Одновременно был введен строжайший запрет на плавание любых посторонних лодок и катеров на якорной стоянке действующего флота, для исключения возможности диверсий. Все офицеры и матросы в предверии увольнения на берег были подробно проинструктированы, что отвечать, если будут интересоваться состоянием кораблей. Еще до встречи с владивостокскими миноносцами было сделано несколько снимков снарядных пробоин на «Орле» и «Бородино» и фотографии погруженных в воду пластырей, якобы закрывавших торпедные пробоины. Эти снимки планировали передать в редакцию местной газеты.

Предпринятые меры должны были скрыть от широкой публики и прессы наличие боеспособного ядра тихоокеанского флота. Этим надеялись ввести в заблуждение японскую агентуру, наверняка имевшуюся в городе.

Госпитальные суда сразу же приступили к доставке раненых в госпиталь, пришвартовавшись к причалам. Длинные вереницы санитарных повозок выстроились у трапов, окруженные толпами людей. На канторе порта немедленно после швартовки «Белого Орла» и «Костромы» были вывешены списки погибших и раненых.

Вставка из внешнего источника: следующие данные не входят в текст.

/-- TRAP and BRK take their causes with IMM in EADDR; WAITEV consumes pending events, answers 0 with NOWAIT, or waits; SIGEV
sets event bits of a hart of the package or sends MSI-X; HSPAWN starts a stopped, unbooked hart in the state of R366,
HSPAWN.KEEP where it stood, HSTOP stops one outside a gang, and each failure answers its code in the order of R373. -/
def Clauses.TrapEventAndHartControlResults : Prop :=
  ∀ (f : Fields) (s : State),
    exec (.trap f) s = .next (s.trapped 0x18 (f.imm.setWidth 64) 0) ∧
    exec (.brk f) s = .next (s.trapped 0x19 (f.imm.setWidth 64) 0) ∧
    (let e := s.me.evpend &&& s.rs f.a
     (e ≠ 0 → exec (.waitev f) s =
        .next ((s.modMe fun h => { h with evpend := h.evpend &&& ~~~(s.rs f.a) }).ws f.d e).proceed) ∧
     (e = 0 → f.modBit 42 = true → exec (.waitev f) s = .next (s.ws f.d 0).proceed) ∧
     (e = 0 → f.modBit 42 = false → exec (.waitev f) s = .next (s.waiting .event))) ∧
    (s.me.status.sys = true →
      let a := s.rs f.a
      (∀ h : HartId, a.toNat = h.val → s.storesDone s.cur 3 (s.copySeq + 1) = true →
        exec (.sigev f) s = .next (s.modHart h fun x => { x with evpend := x.evpend ||| s.rs f.b }).proceed) ∧
      (a.extractLsb' 7 57 = 0x100 → exec (.sigev f) s = .next ({ s with dev := { s.dev with
        msix := s.dev.msix ++ [⟨a.getLsbD 6, a.setWidth 6⟩] } } : State).proceed) ∧
      (a.extractLsb' 16 48 ≠ 0 → exec (.sigev f) s = .next (s.trapped 0x01 ((packWord 0xF05 f).setWidth 64) 0)) ∧
      (∀ k : Fin 4, a.toNat = k.val →
        let t := hartOf s.cur.cluster k
        let x := s.hart t
        let fails (i : Fields → Instr) (c : Nat) : Prop :=
          exec (i f) s = .next (s.ws f.d (BitVec.ofNat 64 (2 ^ 63 + c))).proceed
        (t = s.cur → fails .hspawn 3 ∧ fails .hspawnKeep 3) ∧
        (t ≠ s.cur → x.run ≠ .stopped → fails .hspawn 1 ∧ fails .hspawnKeep 1) ∧
        (t ≠ s.cur → x.run = .stopped → s.bookedAhead (100, t.val) = true → fails .hspawn 2 ∧ fails .hspawnKeep 2) ∧
        (t ≠ s.cur → x.run = .stopped → s.bookedAhead (100, t.val) = false →
          exec (.hspawnKeep f) s = .next ((s.modHart t fun x => { x with run := .running }).ws f.d 0).proceed ∧
          (x.tags.busy ≠ 0 → fails .hspawn 4) ∧
          (x.tags.busy = 0 → (s.rs f.b).toNat % 16 ≠ 0 → exec (.hspawn f) s = .next (s.trapped 0x04 0 0)) ∧
          (x.tags.busy = 0 → (s.rs f.b).toNat % 16 = 0 → ∃ u, exec (.hspawn f) s = .next u ∧
            u = ((s.setHart t (u.hart t)).ws f.d 0).proceed ∧
            (let y := u.hart t
             y.pc = s.rs f.b ∧ y.run = .running ∧ (∀ n, y.rs n = if n = 1 then s.rs f.c else 0) ∧
              (∀ n : Fin 32, y.v[n] = 0) ∧ (∀ n : Fin 8, y.m[n] = .bitmap 0) ∧ y.mf = 0 ∧
              y.status = { Status.reset with sys := !f.modBit 42 } ∧ y.vc = { Hart.reset.vc with vsaveptr := x.vc.vsaveptr } ∧
              y.fp = Hart.reset.fp ∧ y.kmode = 0 ∧ y.klimit = 8192 ∧ y.modp = 0 ∧ y.modq = 0 ∧ y.sstatus = 0 ∧ y.mxcfg = 0 ∧
              y.tags.bits = 0 ∧ y.tags.busy = 0 ∧ y.vbind = Hart.reset.vbind ∧ (∀ n : Fin 2, (y.wslot[n]).valid = false) ∧
              y.lees.sp = x.lees.base ∧ y.lees.base = x.lees.base ∧ y.lees.lim = x.lees.lim ∧ y.lees.win = 0 ∧
              y.ptbase = s.me.ptbase ∧ y.asid = s.me.asid ∧ y.tr.tvec = s.me.tr.tvec))) ∧
        (x.gang.isSome = true → fails .hstop 1) ∧
        (x.gang = none → ∃ u, exec (.hstop f) s = .next u ∧ (u.hart t).run = .stopped ∧
          (x.run = .stopped ∨ (u.hart t).mxcfg = x.mxcfg &&& ~~~0x10FF00) ∧ (u.hart t).v = x.v ∧
          (u.hart t).pc = (if t = s.cur then x.pc + 16 else x.pc) ∧ (u.hart s.cur).rs f.d = 0 ∧
          ((∀ x ∈ neededFor t s.storeBuf, x.hart = t) → ∀ k, k ≠ t → k ≠ s.cur → u.hart k = s.hart k))))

А с трофейных транспортов, вошедших в порт в последнюю очередь и вставших в дальнем углу гавани, напротив гнилого угла, на подошедшие баржи начали переводить не виданное доселе чудо – пленных японских моряков с потопленных в бою кораблей. Их доставляли на берег и размещали в освобожденных для этого казармах гарнизона. Пленных было неожиданно много, отчего это мероприятие затянулось, также не избежав внимания вездесущих журналистов.

Лондон. 19.05.1905 г.

«Сентрал Ньюз»:

«По словам британского военно-морского атташе в Японии Д. Коберта, в боях в Корейском проливе и у островов Гото русские, благодаря невероятному везению и роковому стечению обстоятельств, смогли нанести японскому флоту чувствительный урон, но при этом потеряли большую часть своих кораблей от огня японской артиллерии и ночных минных атак. Еще часть кораблей затонула от боевых повреждений на переходах. Остаткам второй балтийской эскадры адмирала Рожественского удалось проскочить во Владивосток, но все прорвавшиеся корабли имеют тяжелые повреждения и утратили боеспособность».

Нью-Йорк. 19.05.1905 г.

«Ассошиэйтед пресс»:

«Исходя из полученных сегодня достоверных данных, сообщаем, что в боях в Цусимском проливе и у островов Гото 14, 15 и 16 мая японский флот потерял броненосцы «Фудзи» и «Микаса», три броненосных крейсера, шесть легких крейсеров и от двадцати до тридцати миноносцев, потопив русские броненосцы «Ослябя», «Князь Суворов» и «Сисой Великий», броненосные крейсера «Дмитрий Донской», «Владимир Мономах», «Адмирал Нахимов», «Россия» и «Громобой». Также были потоплены несколько эсминцев и кораблей снабжения. Остальные корабли получили тяжелые повреждения, часть из них, возможно, затонула позже».

Шанхай. 20.05.1905 г.

Из сообщения агентства «Рейтер»:

«Согласно сообщениям нашего корреспондента из Нагасаки, военные госпитали Сасебо, Нагасаки и Куре переполнены ранеными японскими моряками, пострадавшими в боях 14–16 мая в районе Цусимского пролива. Вчера вечером в Сасебо пришли два японских крейсера для ремонта боевых повреждений. Они также доставили раненых моряков с японских баз на Цусиме».

Париж. 20.05.1905 г.

«Ла-Публик»:

«Сегодня от нашего корреспондента в Японии получен текст интервью американского артиллерийского офицера, участника боя при Сантьяго-де-Куба Роберта Уайта, находившегося на борту броненосца «Сикисима» в цусимском сражении и чудом спасшегося после гибели этого корабля. «…Массированный артиллерийский огонь русских был настолько чудовищным и подавляющим, что казалось, будто они стреляют не из пушек, а из огромных пулеметов. <…> Мне вдруг стало трудно дышать. Казалось, что какая-то страшная сила приподнимает меня в воздух, чтобы швырнуть за борт, прямо в огромные гейзеры русских недолетов. <…> Я оглянулся вокруг и увидел, что все, матросы и даже офицеры, так же как и я, инстинктивно пригнулись к палубе, намертво вцепившись во что попало. Не знаю, сколько прошло времени в этом оцепенении, пока резкий окрик одного из офицеров, спустившегося из рубки, не заставил нас прийти в себя. Но тут последовала сразу целая серия попаданий в батарейную палубу, где я находился, при этом несколько снарядов пробили броню. Огненный смерч пронесся среди людей, разнеся в клочья того офицера, что только что кричал на нас. Но экипаж уже очнулся и начал действовать…»

Нью-Йорк. 20.05.1905 г.

«Ассошиэйтед пресс»:

«Вчера нашему корреспонденту удалось взять интервью у капитана первого ранга Джексона, флот США, находившегося 14 мая во время боя у Цусимы на борту японского крейсера «Адзума».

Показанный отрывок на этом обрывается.